> [Task to carry out] Among the lines of the entries below, count those containing the word "format" and answer with the number only.

__________

-- ==== Sys2Proof/Tests/Words.lean ====
section
/-! SUPPORT. The decoding of every constructor that has an encoding, shown by a word written out from the spec's encoding
tables (R76 to R105, the OPND tables of R200 to R218, the PARAM tables of R229 to R285), the spec's own worked words, and
words that are no instruction. -/
namespace Sys2Proof.Tests
set_option Elab.async false

/-- R85: format A words of INT, from the table of R137. -/
theorem test_words_int :
    decodeTableWord 32 0x03D85200 = some (.add 61#6 33#6 18#6) ∧
    decodeTableWord 32 0x03D85201 = some (.sub 61#6 33#6 18#6) ∧
    decodeTableWord 32 0x03D85202 = some (.and 61#6 33#6 18#6) ∧
    decodeTableWord 32 0x03D85203 = some (.or 61#6 33#6 18#6) ∧
    decodeTableWord 32 0x03D85204 = some (.xor 61#6 33#6 18#6) ∧
    decodeTableWord 32 0x03D85205 = some (.andn 61#6 33#6 18#6) ∧
    decodeTableWord 32 0x03D85206 = some (.sll 61#6 33#6 18#6) ∧
    decodeTableWord 32 0x03D85207 = some (.srl 61#6 33#6 18#6) ∧
    decodeTableWord 32 0x03D85208 = some (.sra 61#6 33#6 18#6) ∧
    decodeTableWord 32 0x03D85209 = some (.ror 61#6 33#6 18#6) ∧
    decodeTableWord 32 0x03D8520A = some (.slt 61#6 33#6 18#6) ∧
    decodeTableWord 32 0x03D8520B = some (.sltn 61#6 33#6 18#6) ∧
    decodeTableWord 32 0x03D8520C = some (.seq 61#6 33#6 18#6) ∧
    decodeTableWord 32 0x03D8520D = some (.min 61#6 33#6 18#6) ∧
    decodeTableWord 32 0x03D8520E = some (.max 61#6 33#6 18#6) ∧
    decodeTableWord 32 0x03D8520F = some (.minn 61#6 33#6 18#6) ∧
    decodeTableWord 32 0x03D85210 = some (.maxn 61#6 33#6 18#6) ∧
    decodeTableWord 32 0x03D84011 = some (.clz 61#6 33#6) ∧
    decodeTableWord 32 0x03D84012 = some (.ctz 61#6 33#6) ∧
    decodeTableWord 32 0x03D84013 = some (.popc 61#6 33#6) := by decide +kernel

/-- R85: format A words of MULDIV and TENS. -/
theorem test_words_muldiv_tens :
    decodeTableWord 32 0x07D85200 = some (.mul 61#6 33#6 18#6) ∧
    decodeTableWord 32 0x07D85201 = some (.mulh 61#6 33#6 18#6) ∧
    decodeTableWord 32 0x07D85202 = some (.mulhn 61#6 33#6 18#6) ∧
    decodeTableWord 32 0x07D85203 = some (.div 61#6 33#6 18#6) ∧
    decodeTableWord 32 0x07D85204 = some (.divn 61#6 33#6 18#6) ∧
    decodeTableWord 32 0x07D85205 = some (.rem 61#6 33#6 18#6) ∧
    decodeTableWord 32 0x07D85206 = some (.remn 61#6 33#6 18#6) ∧
    decodeTableWord 32 0x0BD85200 = some (.mksa 61#6 33#6 18#6) ∧
    decodeTableWord 32 0x0BD85201 = some (.taddr 61#6 33#6 18#6) ∧
    decodeTableWord 32 0x0BD85203 = some (.tdim 61#6 33#6 18#6) ∧
    decodeTableWord 32 0x0BD85204 = some (.tstr 61#6 33#6 18#6) ∧
    decodeTableWord 32 0x0BD84002 = some (.tbase 61#6 33#6) ∧
    decodeTableWord 32 0x0BD84005 = some (.tinfo 61#6 33#6) := by decide +kernel

/-- R86, R87: FP and CVT words. -/
theorem test_words_fp :
    decodeTableWord 32 0x0FD8520A = some (.fadd 61#6 33#6 18#6 true false 2#2) ∧
    decodeTableWord 32 0x0FD8521A = some (.fsub 61#6 33#6 18#6 true false 2#2) ∧
    decodeTableWord 32 0x0FD8522A = some (.fmul 61#6 33#6 18#6 true false 2#2) ∧
    decodeTableWord 32 0x0FD8523A = some (.fdiv 61#6 33#6 18#6 true false 2#2) ∧
    decodeTableWord 32 0x0FD8527A = some (.fma 61#6 33#6 18#6 true false 2#2) ∧
    decodeTableWord 32 0x0FD84044 = some (.fsqrt 61#6 33#6 false true 0#2) ∧
    decodeTableWord 32 0x0FD85258 = some (.fmin 61#6 33#6 18#6 true) ∧
    decodeTableWord 32 0x0FD85268 = some (.fmax 61#6 33#6 18#6 true) ∧
    decodeTableWord 32 0x0FD85288 = some (.feq 61#6 33#6 18#6 true) ∧
    decodeTableWord 32 0x0FD85298 = some (.flt 61#6 33#6 18#6 true) ∧
    decodeTableWord 32 0x0FD852A8 = some (.fle 61#6 33#6 18#6 true) ∧
    decodeTableWord 32 0x13D85CC0 = some (.cvt 61#6 33#6 false 3#2 true .n16 .f64) := by decide +kernel

/-- R88, R91: immediate, LUI, LBA and CSR words. -/
theorem test_words_imm_csr :
    decodeTableWord 32 0x23D86001 = some (.addi 61#6 33#6 0x2001#14) ∧
    decodeTableWord 32 0x27D86001 = some (.andi 61#6 33#6 0x2001#14) ∧
    decodeTableWord 32 0x2BD86001 = some (.ori 61#6 33#6 0x2001#14) ∧
    decodeTableWord 32 0x2FD86001 = some (.xori 61#6 33#6 0x2001#14) ∧
    decodeTableWord 32 0x3FD86001 = some (.slti 61#6 33#6 0x2001#14) ∧
    decodeTableWord 32 0x43D86001 = some (.sltni 61#6 33#6 0x2001#14) ∧
    decodeTableWord 32 0x33D84021 = some (.slli 61#6 33#6 33#6) ∧
    decodeTableWord 32 0x37D84021 = some (.srli 61#6 33#6 33#6) ∧
    decodeTableWord 32 0x3BD84021 = some (.srai 61#6 33#6 33#6) ∧
    decodeTableWord 32 0x47D80001 = some (.lui 61#6 0x80001#20) ∧
    decodeTableWord 32 0x4BD80001 = some (.lba 61#6 0x80001#20) ∧
    decodeTableWord 32 0x17D00801 = some (.csrr 61#6 0x801#12) ∧
    decodeTableWord 32 0x14085801 = some (.csrw 0x801#12 33#6) ∧
    decodeTableWord 32 0x17D86801 = some (.csrx 61#6 33#6 0x801#12) := by decide +kernel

__________

> [Answer box] 2